4. Inspect from the CLI

zeroeval traces list --start-date 2025-01-01
zeroeval judges list
zeroeval prompts list

Installation

pip install zeroeval            # Core SDK
pip install zeroeval[openai]    # OpenAI auto-instrumentation
pip install zeroeval[gemini]    # Google Gemini
pip install zeroeval[langchain] # LangChain
pip install zeroeval[langgraph] # LangGraph
pip install zeroeval[all]       # Everything

Integrations are detected and instrumented automatically.


Authentication

Interactive (recommended):

zeroeval setup

Saves your API key and resolves your project automatically. You're ready to go.

Non-interactive (CI, agents):

zeroeval auth set --api-key sk_ze_...

In code:

import zeroeval as ze
ze.init(api_key="sk_ze_...")

Resolution order: explicit flag > environment variable (ZEROEVAL_API_KEY, ZEROEVAL_PROJECT_ID) > CLI config (~/.config/zeroeval/config.json).


Tracing

The SDK traces AI calls with a Session > Trace > Span hierarchy.

import zeroeval as ze

ze.init()

# Decorator-based tracing
@ze.span(name="process-ticket")
def process_ticket(ticket_text: str):
    # your logic here
    return result

# Context manager
with ze.span(name="embedding-step"):
    embeddings = get_embeddings(text)

# Manual spans
span = ze.start_span(name="retrieval")
results = search(query)
span.end()

# Tags for filtering in the dashboard
ze.set_tag("trace", {"environment": "production", "model": "gpt-4o"})

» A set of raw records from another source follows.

theorem marginSweep_measures {ch lanes k : Nat} {xs : List SweepEntry} (h : IsBegun s slot 0x0704 c)
    (h12 : Word.bitOf (Pkt.p0 c.packet) 12 = false) (hch : ch = Pkt.p0 c.packet % 1024) (hd : debugAllowed s 1 = true)
    (hst : (getChan s ch).state = 3) (hm : (getChan s ch).mStop = false) (hr : sweepCrateRefusal s (pktOff1 c.packet) = none)
    (hk : k = pktOff1 c.packet / 4096) (hplain : Plain s.mem k) (hw : Writable s.mem) (hlanes : lanes = Word.bitsOf (Pkt.p2 c.packet) 31 24) :
    Runs (.marginSweep slot xs false) s (fun t => t = { s with mem := t.mem, cmds := t.cmds } ∧
      t.cmds = endedCmds s slot { result := sweepReason lanes (xs.take lanes) 0x4B 0x4B } ∧ SameCrates s.mem t.mem (fun j => j = k) ∧
      crateBytes t.mem k = sweepBytes ch (Word.b2n (Word.bitOf (Pkt.p0 c.packet) 16)) (Pkt.p2 c.packet % 2 ^ 16)
        (Word.bitsOf (Pkt.p2 c.packet) 23 16) lanes s.time s.time (xs.take lanes) 0x4B 0x4B ∧
      Tag.check (crateTag t.mem k) = Crc.crc64 (crateBytes t.mem k) ∧ (getChan t ch).mRun = 3 ∧ (getChan t ch).mLanesDone = lanes ∧
      (getChan t ch).state = 3) := by
  have heq : ∃ lane, marginSweep s slot xs false = endCmd (modChan (modMem s (fun m => fwCrate (preserve m k) k
      (sweepBytes ch (Word.b2n (Word.bitOf (Pkt.p0 c.packet) 16)) (Pkt.p2 c.packet % 2 ^ 16)
        (Word.bitsOf (Pkt.p2 c.packet) 23 16) lanes s.time s.time (xs.take lanes) 0x4B 0x4B))) ch
      (sweptChan (sweepReason lanes (xs.take lanes) 0x4B 0x4B) lane lanes)) slot { result := sweepReason lanes (xs.take lanes) 0x4B 0x4B } := by
    refine ⟨Word.bitsOf (Pkt.p2 c.packet) 23 16 + (xs.take lanes).length - 1, ?_⟩
    unfold Machine.marginSweep
    rw [h.1]
    dsimp only
    rw [h12, if_neg (by decide)]
    unfold marginMemory
    dsimp only
    rw [← hch, ← hlanes, ← hk, hm, if_neg (by simp [hd]), if_neg fun hn => hn hst, hr]
    rfl
  obtain ⟨lane, heq⟩ := heq
  have hlen := sweepBytes_length ch (Word.b2n (Word.bitOf (Pkt.p0 c.packet) 16)) (Pkt.p2 c.packet % 2 ^ 16)
    (Word.bitsOf (Pkt.p2 c.packet) 23 16) lanes s.time s.time (xs.take lanes) 0x4B 0x4B
  generalize sweepBytes ch (Word.b2n (Word.bitOf (Pkt.p0 c.packet) 16)) (Pkt.p2 c.packet % 2 ^ 16)
    (Word.bitsOf (Pkt.p2 c.packet) 23 16) lanes s.time s.time (xs.take lanes) 0x4B 0x4B = bytes at *
  generalize sweepReason lanes (xs.take lanes) 0x4B 0x4B = reason at *
  have hwrote := fwCrate_wrote (m := s.mem) hlen hw hplain
  have hchans : (fwCrate (preserve s.mem k) k bytes).chans = s.mem.chans := by
    rw [preserve_plain _ _ hplain, fwCrate, rawCrate, cacheTouch_none _ _ _ hplain.2]
  have hu : modMem s (fun m => fwCrate (preserve m k) k bytes) = { s with mem := fwCrate (preserve s.mem k) k bytes } := rfl
  rw [hu] at heq
  generalize fwCrate (preserve s.mem k) k bytes = m at *
  have hget : getChan { s with mem := m } ch = getChan s ch := getChan_congr hchans ch
  obtain ⟨hfr, hsame, -⟩ := modChan_only { s with mem := m } ch (sweptChan reason lane lanes)
  generalize modChan { s with mem := m } ch (sweptChan reason lane lanes) = u at *
  have hmem : u = { s with mem := u.mem } := by rw [hfr]
  rw [hmem, endCmd_withMem h _ (Nat.zero_le _)] at heq
  have hbytes : WroteCrate s.mem u.mem k bytes (Tag.computed bytes 6 0 0 (Tag.fwLineage s.mem.fwSeq)) := by
    refine hwrote.congr ?_ ?_ ?_ ?_ <;> rw [hfr]
  obtain ⟨hp, ht, hother⟩ := hbytes
  have hchan : getChan { s with mem := u.mem, cmds := endedCmds s slot { result := reason } } ch = sweptChan reason lane lanes (getChan s ch) :=
    (hsame.trans (by rw [hget]) : getChan u ch = _)
  refine runs_eq rfl heq ⟨rfl, rfl, hother, hp, ?_, ?_, ?_, ?_⟩
  · show Tag.check (crateTag u.mem k) = Crc.crc64 (crateBytes u.mem k)
    rw [hp, ht, Tag.computed, Tag.check_mk]
  · rw [hchan]
    rfl
  · rw [hchan]
    rfl
  · rw [hchan]
    exact hst

theorem marginStop_eq (h : IsBegun s slot 0x0705 c) (hd : debugAllowed s 1 = true) : marginStop s slot =
    if !sweeping s (Pkt.p0 c.packet) then endCmd s slot {}
    else if Word.bitOf (Pkt.p0 c.packet) 12 then endCmd (modPort s (Pkt.p0 c.packet % 1024) (fun x => { x with mStop := true })) slot {}
    else endCmd (modChan s (Pkt.p0 c.packet % 1024) (fun x => { x with mStop := true })) slot {} := by
  unfold Machine.marginStop
  rw [h.1]
  exact if_neg (by simp [hd])

theorem marginStop_idle (h : IsBegun s slot 0x0705 c) (hd : debugAllowed s 1 = true) (hs : sweeping s (Pkt.p0 c.packet) = false) :
    Runs (.marginStop slot) s (fun t => t = { s with cmds := endedCmds s slot {} }) := by
  refine runs_eq rfl ((marginStop_eq h hd).trans (if_pos (by simp [hs]))) ?_
  exact endCmd_succeeds h.find h.uncut (Nat.zero_le _)

theorem marginStop_channel (h : IsBegun s slot 0x0705 c) (hd : debugAllowed s 1 = true) (hs : sweeping s (Pkt.p0 c.packet) = true)
    (h12 : Word.bitOf (Pkt.p0 c.packet) 12 = false) : Runs (.marginStop slot) s (fun t =>
      t = { s with mem := { s.mem with chans := t.mem.chans }, cmds := endedCmds s slot {} } ∧
      getChan t (Pkt.p0 c.packet % 1024) = { getChan s (Pkt.p0 c.packet % 1024) with mStop := true } ∧
      ∀ k, k ≠ Pkt.p0 c.packet % 1024 → getChan t k = getChan s k) := by
  have heq := (marginStop_eq h hd).trans ((if_neg (by simp [hs])).trans (if_neg (by simp [h12])))
  obtain ⟨hfr, hsame, hne⟩ := modChan_only s (Pkt.p0 c.packet % 1024) (fun x => { x with mStop := true })
  generalize modChan s (Pkt.p0 c.packet % 1024) (fun x => { x with mStop := true }) = u at *
  rw [hfr, endCmd_withMem h _ (Nat.zero_le _)] at heq
  exact runs_eq rfl heq ⟨rfl, hsame, hne⟩

theorem marginStop_port (h : IsBegun s slot 0x0705 c) (hd : debugAllowed s 1 = true) (hs : sweeping s (Pkt.p0 c.packet) = true)
    (h12 : Word.bitOf (Pkt.p0 c.packet) 12 = true) : Runs (.marginStop slot) s (fun t =>
      t = { s with fab := { s.fab with ports := t.fab.ports }, cmds := endedCmds s slot {} } ∧
      getPort t (Pkt.p0 c.packet % 1024) = { getPort s (Pkt.p0 c.packet % 1024) with mStop := true } ∧
      ∀ k, k ≠ Pkt.p0 c.packet % 1024 → getPort t k = getPort s k) := by
  have heq := (marginStop_eq h hd).trans ((if_neg (by simp [hs])).trans (if_pos h12))
  have hfr := modPort_fields s (Pkt.p0 c.packet % 1024) (fun x => { x with mStop := true })
  have hsame := getPort_modPort_same s (Pkt.p0 c.packet % 1024) (fun x => { x with mStop := true })
  have hne := fun k (hk : k ≠ Pkt.p0 c.packet % 1024) => getPort_modPort_ne s hk (fun x => { x with mStop := true })
  generalize modPort s (Pkt.p0 c.packet % 1024) (fun x => { x with mStop := true }) = u at *
  rw [hfr, endCmd_succeeds (s := { s with fab := { s.fab with ports := u.fab.ports } }) h.find h.uncut (Nat.zero_le _)] at heq
  exact runs_eq rfl heq ⟨rfl, hsame, hne⟩

end

/-- Settles O39: what each operation of the memories' upkeep and of the test state does. -/
theorem memoryChannels : Obligations.MemoryChannels :=
  ⟨fun _ _ => ⟨_, rfl, rfl⟩, fun s ch late _ hc => by subst hc; exact recalibration_replaces s ch late, patrolScrubStep_clean,
    fun _ _ _ h => sliceScrubPass_nothing h, fun _ _ xs h => sliceScrubPass_finds xs h, scrubStarved_shows,
    fun s ch lane uncorr _ hc => by
      subst hc
      exact ⟨memoryLaneRetire_waits lane uncorr, memoryLaneRetire_spareless lane uncorr⟩,
    fun s slot c _ hch => by
      subst hch
      exact ⟨chTestEnter_enters, fun _ h hl hr => chTestEnter_refused h hl hr, chTestExit_exits, chTestExit_refused⟩,
    fun s ch v _ ho hch hc => by
      subst hc
      exact ⟨genStart_starts ho hch, genStop_stops ho hch⟩,
    fun s ch errors lo hi _ hc hr hp => by subst hc; exact genPassesDone_ends errors lo hi hr hp,
    fun _ _ _ _ _ _ _ h h12 hch hd hst hm hr hk hplain hw hlanes => marginSweep_measures h h12 hch hd hst hm hr hk hplain hw hlanes,
    fun _ _ _ _ h hp hd => by
      subst hp
      exact ⟨marginStop_idle h hd, marginStop_channel h hd, marginStop_port h hd⟩⟩

end Sys2Proof.Machine
end

section
/-! # Escalations (15/R469-R480) -/

namespace Sys2Proof.Machine

/-- UNIT of slice 0 of die 0 (08/R262). -/
def slice0 : W64 := 0x0700000000000000#64

/-- A level-2 escalation of a cache-mode slice with a dirty line, while a step of a training context is open whose
record's header is a crate that the slice caches. -/
def cachedRecord : State :=
  { hang := { escs := [{ level := 2, target := slice0.toNat, cause := 0xC5 }] }
    mem := { slices := [(0, { cache := true, lines := [{ crate := 0, dirty := true }] })] }
    ctxs := [(0, { training := true, state := 2 })]
    stepSt := { recs := [{ slot := 0, step := 0 }] } }

/-- Refutes O48: the dirty line of a reset slice that cannot be written back is charged to the open step (14/R440), and the
charge writes the header of the step's record, which the slice caches again: its lines are not all gone. -/
theorem not_escalations : ¬ Obligations.Escalations := by
  intro h
  obtain ⟨-, -, -, -, -, hengine, -⟩ := h
  have hrun := (hengine cachedRecord slice0 [] [] [0] { level := 2, target := slice0.toNat, cause := 0xC5 } 7 0 0 (by decide)
    (by decide) (by decide) (by decide) (.inl (by decide))).of_exec rfl
  obtain ⟨-, -, -, -, -, -, -, hslice, -⟩ := hrun
  have hlines : (tget {} (escalationEngine cachedRecord slice0 [] [] [0]).mem.slices 0).lines.isEmpty = true := by
    rw [(hslice rfl).1]
    rfl
  exact absurd hlines (by decide)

See INTEGRATIONS.md for automatic OpenAI, Gemini, LangChain, and LangGraph tracing.


Prompts

Prompts are versioned and tagged. Use ze.prompt() to fetch and render them:

prompt = ze.prompt(
    name="support-triage",
    content="Classify: {{ticket_text}}",
    variables={"ticket_text": ticket},
)

# Fetch a specific version or tag
prompt = ze.get_prompt("support-triage", version=3)
prompt = ze.get_prompt("support-triage", tag="production")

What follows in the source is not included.